Assigned task –
Please retype the listing below exactly, from its opening line through the line where "(setSession .ended s) := by" appears.

Input data –
-- ==== Sys2Proof/Proofs/Sequencer.lean ====
section
/-! PROOFS. The step runs what the sequencer's state selects (R31, R94). -/

namespace Sys2Proof.Machine

/-! What is selected, one lemma per control state (R31, R94). -/

theorem selected_idle {s : State} (hs : s.session = .idle) :
    selected s = if s.rateIdx.val < 8 then some .startScan else none := by
  simp only [selected, hs]; rfl

theorem selected_continuing {s : State} (hs : s.session = .continuing) : selected s = some .continueScan := by
  simp [selected, hs]

/-- The step in `Started` as the operation selected and the change of control state after it (R189 to R191). -/
theorem step_started_selected {s : State} (hs : s.session = .started) :
    step s = match selected s with
      | some i => andThen (exec i s) fun t => .next (setSession .continuing t)
      | none => .next (setSession .ended s) := by
  simp only [step, transition, hs, startedTransition, selected]
  cases classOf s.kind <;> rfl

/-- The step in `Ended` as the operation selected and the advance after it (R198). -/
theorem step_ended_selected {s : State} (hs : s.session = .ended) :
    step s = match selected s with
      | some i => andThen (exec i s) fun t => .next (advanceRate t)
      | none => .next (advanceRate s) := by
  simp only [step, transition, hs, endedTransition, selected]
  cases s.portOpen <;> rfl

end Sys2Proof.Machine

namespace Sys2Proof.Proofs

open Machine

/-- Settles O40, clause by clause from what each control state selects. -/
theorem stepRunsSelectedOperation : Obligations.StepRunsSelectedOperation := by
  intro s
  refine ⟨?exchange, ?started, ?ended, ?startedBare, ?endedBare, ?swept⟩
  case exchange =>
    rintro i (hs | hs) hi
    · rw [selected_idle hs] at hi
      split at hi
      case isTrue hr => cases hi; exact step_idle hs hr
      case isFalse => cases hi
    · rw [selected_continuing hs] at hi
      cases hi
      rw [step, transition, hs]
  case started => intro i hs hi; rw [step_started_selected hs, hi]; rfl
  case ended => intro i hs hi; rw [step_ended_selected hs, hi]; rfl
  case startedBare => intro hs hi; rw [step_started_selected hs, hi]; rfl
  case endedBare => intro hs hi; rw [step_ended_selected hs, hi]; rfl
  case swept =>
    intro hs hi
    rw [selected_idle hs] at hi
    split at hi
    case isTrue => cases hi
    case isFalse hr => exact step_swept hs (by omega)

end Sys2Proof.Proofs
end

Answer to this exercise –
-- ==== Sys2Proof/Proofs/Sequencer.lean ====
section
/-! PROOFS. The step runs what the sequencer's state selects (R31, R94). -/

namespace Sys2Proof.Machine

/-! What is selected, one lemma per control state (R31, R94). -/

theorem selected_idle {s : State} (hs : s.session = .idle) :
    selected s = if s.rateIdx.val < 8 then some .startScan else none := by
  simp only [selected, hs]; rfl

theorem selected_continuing {s : State} (hs : s.session = .continuing) : selected s = some .continueScan := by
  simp [selected, hs]

/-- The step in `Started` as the operation selected and the change of control state after it (R189 to R191). -/
theorem step_started_selected {s : State} (hs : s.session = .started) :
    step s = match selected s with
      | some i => andThen (exec i s) fun t => .next (setSession .continuing t)
      | none => .next (setSession .ended s) := by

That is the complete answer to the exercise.